Positive Predictive Value PPV: If we predict positive how likely is it a true positive?
Negative Predictive Value NPV: If we predict negative how likely is it a true negative?
It is difficult to achieve a high TPR and low FPR at the same time. We can characterize the behavior of a binary classifier for different thresholds by plotting the TPR and FPR values – this is the ROC curve. The best classifier lies on the top-left corner – the TPR is 1 and the FPR is 0. The worst classifier lies at the diagonal. Classifiers on the diagonal produce labels essentially randomly (possibly with different proportions). For example, if each positive \(x\) will be randomly classified with 25% as “positive”, we get a TPR of 0.25. If we assign each negative \(x\) randomly to “positive” we get a FPR of 0.25. In practice, we should never obtain a classifier below the diagonal – ROC curves for different labels are symmetric with respect to the diagonal, so a curve below the diagonal would indicate that the positive and negative class labels have been switched by the classifier.

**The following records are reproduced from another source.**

-- ==== Sys2Proof/WellFormed.lean ====
section
/-! DEFINITION. Which terms of `Instr` are commands that can come. Operands of host commands have no
check here: every value the host can write is a command, and a bad one is refused by the command itself. -/

namespace Sys2Proof.WellFormed

open Sys2Proof.Machine

/-- R178: the bytes of a write transaction: at least one, and the first is not the read marker. -/
def isWrite (written : List Byte) : Bool :=
  match written with
  | [] => false
  | first :: _ => first != 0x80

/-- R179: a written frame that spells no command, at any reading of the time base. -/
def spellsNoCommand (written : List Byte) : Bool :=
  match judgeFrame 0 written with
  | .command _ => false
  | .badFrame => true
  | .unknownCommand => true

/-- R161: a START begins a new frame; any other byte, or a missing stop bit, may abandon one. -/
def mayAbandon : AbandonCause → Bool
  | .byte b => b != startMark
  | .noStopBit => true

/-- The check of a command. -/
def check : Instr → Bool
  | .unknownCommand written => isWrite written && spellsNoCommand written
  | .frameAbandoned cause _ => mayAbandon cause
  | .powerOn _ _ => true
  | .memoryCheckPass => true
  | .memoryCheckFail => true
  | .identify => true
  | .readStatus => true
  | .ackAttention _ => true
  | .setAttentionEnable _ => true
  | .setLamp _ _ _ _ => true
  | .loadJob _ => true
  | .releaseJob _ => true
  | .holdJob _ => true
  | .amendJob _ _ _ => true
  | .closeJob _ => true
  | .readJob _ => true
  | .findJob _ => true
  | .readCopies _ _ _ => true
  | .writeClass _ _ => true
  | .writeBin _ _ => true
  | .writeRange _ _ _ _ _ => true
  | .setClassTable _ _ _ => true
  | .setFilter _ _ _ => true
  | .setJawTimes _ _ => true
  | .readPress _ => true
  | .setZone _ _ _ => true
  | .setZoneMode _ _ => true
  | .readZone _ => true
  | .lineClear => true
  | .readPiece _ _ => true
  | .listLost _ => true
  | .resolveLost _ _ => true
  | .reinstate _ _ _ => true
  | .readStation _ => true
  | .responseRead _ => true
  | .forwardAdvance _ => true
  | .reverseAdvance _ => true
  | .exitEyeLeadingEdge _ _ => true
  | .pressIndex _ => true
  | .jawContactAsserted _ => true
  | .jawContactReleased _ => true
  | .hitTimerExpiry _ => true
  | .bridgeTimerExpiry _ => true
  | .overdwellTimerExpiry _ => true
  | .lampStretchExpiry _ _ => true
  | .poll => true
  | .replyFrame _ => true
  | .replyTimeout _ => true
  | .interByteGapExpiry _ => true
  | .linkByteReceived _ => true

end Sys2Proof.WellFormed
end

For mlr3 prediction objects, the ROC curve can easily be created with mlr3viz which relies on the precrec to calculate and plot ROC curves:
We can also plot the precision-recall curve (PPV vs. TPR). The main difference between ROC curves and precision-recall curves (PRC) is that the number of true-negative results is not used for making a PRC. PRCs are preferred over ROC curves for imbalanced populations.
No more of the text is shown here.